Today! Because this is the dumbest fucking shakedown in the history of shakedowns –

Out of Sight (1998)

Directed by Steven Soderbergh (x2)

Starring George Clooney (x3), Jennifer Lopez, Ving Rhames (x3), Don Cheadle (x3), Albert Brooks (x4), Dennis Farina, Nancy Allen (x2), Michael Keaton (x5), Steve Zahn, Catherine Keener (x3), Luis Guzman (x4), Connie Sawyer, James Black, Viola Davis, Paul Calderon, Samuel L. Jackson (x4), Isaiah Washington, Keith Loneker

All of the sleek cool on display in #249 Ocean’s Eleven is directly attributable to Soderbergh’s work on Out of Sight – one of the great unacknowledged sequels of all time. There is again a heist at the center of the film, but it unfolds in a completely different way. Where Ocean’s is pretty straightforward, with only some narrative somersaults at the end to heighten the impact of the caper itself, Out of Sight flips in and out of the linear tale, explaining the characters prior interactions in prison (virtually all the guys were in prison at some point), and how and why this grand Detroit house robbery came about.
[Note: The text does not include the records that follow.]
-- ==== Sys2Proof/Machine/Tick.lean ====
section
/-! DEFINITION. What happens while no command waits: one tick of the timebase (R28, R267, R280, R370). -/

namespace Sys2Proof.Machine

/-- 20 ms after the switch-off FIELD has fallen (R264). -/
def State.fieldBound (s : State) : State :=
  if s.pwr.off && !s.pwr.fieldFell && s.alive && decide (s.pwr.offAt + 4000000 ≤ s.now) then s.fieldDown
  else s

/-- The responses that wait are sent. -/
def State.serveBoxes (s : State) : State := if s.porchUp then s.sendBoxes else s

/-- One tick: the timers step, TB advances, the link ports serve their queues and the responses that wait leave; a
stopped timebase stands still, and only CELLAR's supervision and the porch go on. -/
def State.tick (s : State) : State :=
  if s.ticking then s.tmrTick.servePorts.fieldBound.serveBoxes
  else if s.alive then
    ({ s with pwr := { s.pwr with still := s.pwr.still + 1 } } : State).fieldBound.serveBoxes
  else s

end Sys2Proof.Machine
end

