/-- O33. PEER_ACCEPT and PEER_EXPEL move a device between the accept and expel lists of at most 16
entries each (17_fabric.md (R362)). -/
def Obligations.PeerLists : Prop :=
  ∀ (s s1 : State) (h : Hdr) (op : Nat) (uid : Long),
    let u := uid.toNat
    let entry (list event : Byte) := be64 u ++ [list, event]
    (admission s h (engineer 0x81) = some (s1, op) →
      (u ≠ s1.uid → s1.peerState u ≠ 1 → u ∉ s1.nv.accept → s1.nv.accept.length < 16 →
        let nv := { s1.nv with accept := s1.nv.accept ++ [u]
                               expel := s1.nv.expel.filter fun x => x != u }
        let a := { s1 with nv := nv }.record 0x0C03 2 (entry 0 0)
        let b := if u ∈ s1.nv.expel then a.record 0x0C03 2 (entry 1 1) else a
        let t := b.routesDue.judgePeers
        exec (.peerAccept h (be64 u)) s = .next (answer t op h 0x81 stOk []) ∧
          t.nv.accept = nv.accept ∧ t.nv.expel = nv.expel) ∧
      (u = s1.uid → exec (.peerAccept h (be64 u)) s = .next (answer s1 op h 0x81 stArg [])) ∧
      (u ≠ s1.uid → s1.peerState u = 1 ∨ u ∈ s1.nv.accept → exec (.peerAccept h (be64 u)) s =
        .next (answer s1 op h 0x81 stOk [])) ∧
      (u ≠ s1.uid → s1.peerState u ≠ 1 → u ∉ s1.nv.accept → 16 ≤ s1.nv.accept.length →
        exec (.peerAccept h (be64 u)) s = .next (answer s1 op h 0x81 stCapacity []))) ∧
    (admission s h (engineer 0x82) = some (s1, op) →
      (u ≠ s1.uid → u ∉ s1.nv.expel → s1.nv.expel.length < 16 →
        let nv := { s1.nv with expel := s1.nv.expel ++ [u]
                               accept := s1.nv.accept.filter fun x => x != u }
        let a := { s1 with nv := nv }.record 0x0C03 2 (entry 1 0)
        let b := if u ∈ s1.nv.accept then a.record 0x0C03 2 (entry 0 1) else a
        let t := (((b.keepClaim u ((s1.lsaOf u).map Lsa.addr)).routesDue).judgePeers).expelCons s1 u
        exec (.peerExpel h (be64 u)) s = .next (answer t op h 0x82 stOk []) ∧
          t.nv.accept = nv.accept ∧ t.nv.expel = nv.expel) ∧
      (u = s1.uid → exec (.peerExpel h (be64 u)) s = .next (answer s1 op h 0x82 stArg [])) ∧
      (u ≠ s1.uid → u ∈ s1.nv.expel → exec (.peerExpel h (be64 u)) s =
        .next (answer s1 op h 0x82 stOk [])) ∧
      (u ≠ s1.uid → u ∉ s1.nv.expel → 16 ≤ s1.nv.expel.length → exec (.peerExpel h (be64 u)) s =
        .next (answer s1 op h 0x82 stCapacity [])))

/-- O34. A firmware load fills the bank not in use of the standby; its checks make the bank sound; a
switch restarts the standby first (16_porch_and_mailboxes.md (R349, R350)). -/
def Obligations.FirmwareLoadsAndSwitches : Prop :=
  (∀ (s s1 : State) (h : Hdr) (op len : Nat), admission s h (fwKind 0xB0) = some (s1, op) →
    s1.inLoader = false → len ≤ 4194304 → s1.por.fw = none →
    (s1.proc (otherSide s1.por.active)).st = .standby →
    let f : FwLoad := { len := len, next := 0, phase := .loading, op := 0, data := [] }
    let u := s1.putSpare (otherSide s1.por.active) { version := 0, rollback := 0, sound := false }
    exec (.firmwareBegin h (be32 len)) s =
      .next (answer { u with por := { u.por with fw := some f } } op h 0xB0 stOk [])) ∧
  (∀ (s s1 : State) (h : Hdr) (op : Nat) (f : FwLoad) (data : List Byte),
    admission s h (fwKind 0xB1) = some (s1, op) → s1.por.fw = some f → f.phase = .loading →
    1 ≤ data.length → data.length ≤ 1000 → f.next + data.length ≤ f.len → f.next < 2 ^ 32 →
    f.data.wf = true → ∃ m, m.wf = true ∧
      (∀ a, m.read a = if f.next ≤ a ∧ a < f.next + data.length then nth data (a - f.next) 0
        else f.data.read a) ∧
      exec (.firmwareChunk h (be32 f.next ++ data)) s = .next (answer { s1 with por := { s1.por with
        fw := some { f with data := m, next := f.next + data.length } } } op h 0xB1 stOk [])) ∧
  (∀ (s s1 : State) (h : Hdr) (op : Nat) (f : FwLoad), admission s h (fwKind 0xB2) = some (s1, op) →
    s1.por.fw = some f → f.phase = .loading → exec (.firmwareEnd h []) s =
      .next (answer { s1 with por := { s1.por with fw := some { f with phase := .checking
                                                                       op := op } } }
        op h 0xB2 stAccepted [])) ∧
  (∀ (s : State) (f : FwLoad), s.porchUp = true → s.inLoader = false → s.por.fw = some f →
    f.phase = .checking →
    let bytes := f.data.readList 0 f.len
    let v := wordAt bytes 4
    let r := numAt bytes 8 1
    let q := otherSide s.por.active
    let good := s.putSpare q { version := v, rollback := r, sound := true }
    (s.fwGood f bytes = true → exec .firmwareCheckEnd s = .next (({ good with por := { good.por with
      fw := some { f with phase := .checked v r, op := 0 } } }.fwRecord q v r stOk).finish f.op stOk)) ∧
    (s.fwGood f bytes = false → exec .firmwareCheckEnd s = .next
      (({ s with por := { s.por with fw := none } }.fwRecord q v r stFault).finish f.op stFault))) ∧
  (∀ (s s1 : State) (h : Hdr) (op r : Nat) (v : Word) (f : FwLoad),
    admission s h (fwKind 0xB3) = some (s1, op) → s1.inLoader = false → s1.por.fw = some f →
    f.phase = .checked v r → (s1.proc (otherSide s1.por.active)).st = .standby →
    s1.cfg.load = none → s1.cfg.running = none → s1.cnv.cal = none → s1.pwr.pfail = false →
    let u := { s1 with por := { s1.por with fw := some { f with phase := .switching v r false
                                                                op := op } } }
    let q := otherSide s1.por.active
    exec (.firmwareSwitch h []) s =
      .next (answer (u.setProc q { u.proc q with st := .restarting }) op h 0xB3 stAccepted []))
The cast is first rate across the board, but none more so than Jennifer Lopez as Marshal Karen Sisco, kidnapped while Clooney’s Jack breaks out of jail, plunging them both in the trunk of the getaway car, where the hot, sweaty romance begins to blossom. Ridiculous, right? But it totally works, in that marvelous Elmore Leonard way. I want to emphasize how good Lopez is here, because I don’t think she will ever really get the credit she deserves as an actress. As time went by, she did more and more romantic comedies and middling TV shows, but her career’s start – with Selena and Out of Sight and…Anaconda – signaled her as a major talent, capable of a lot more than she’s done. Sure, her music career always came first, and those Affleck films sure didn’t help things, but I always hoped she’d get back to some great character work. Not too late, JLo!

No reason to get blue about it!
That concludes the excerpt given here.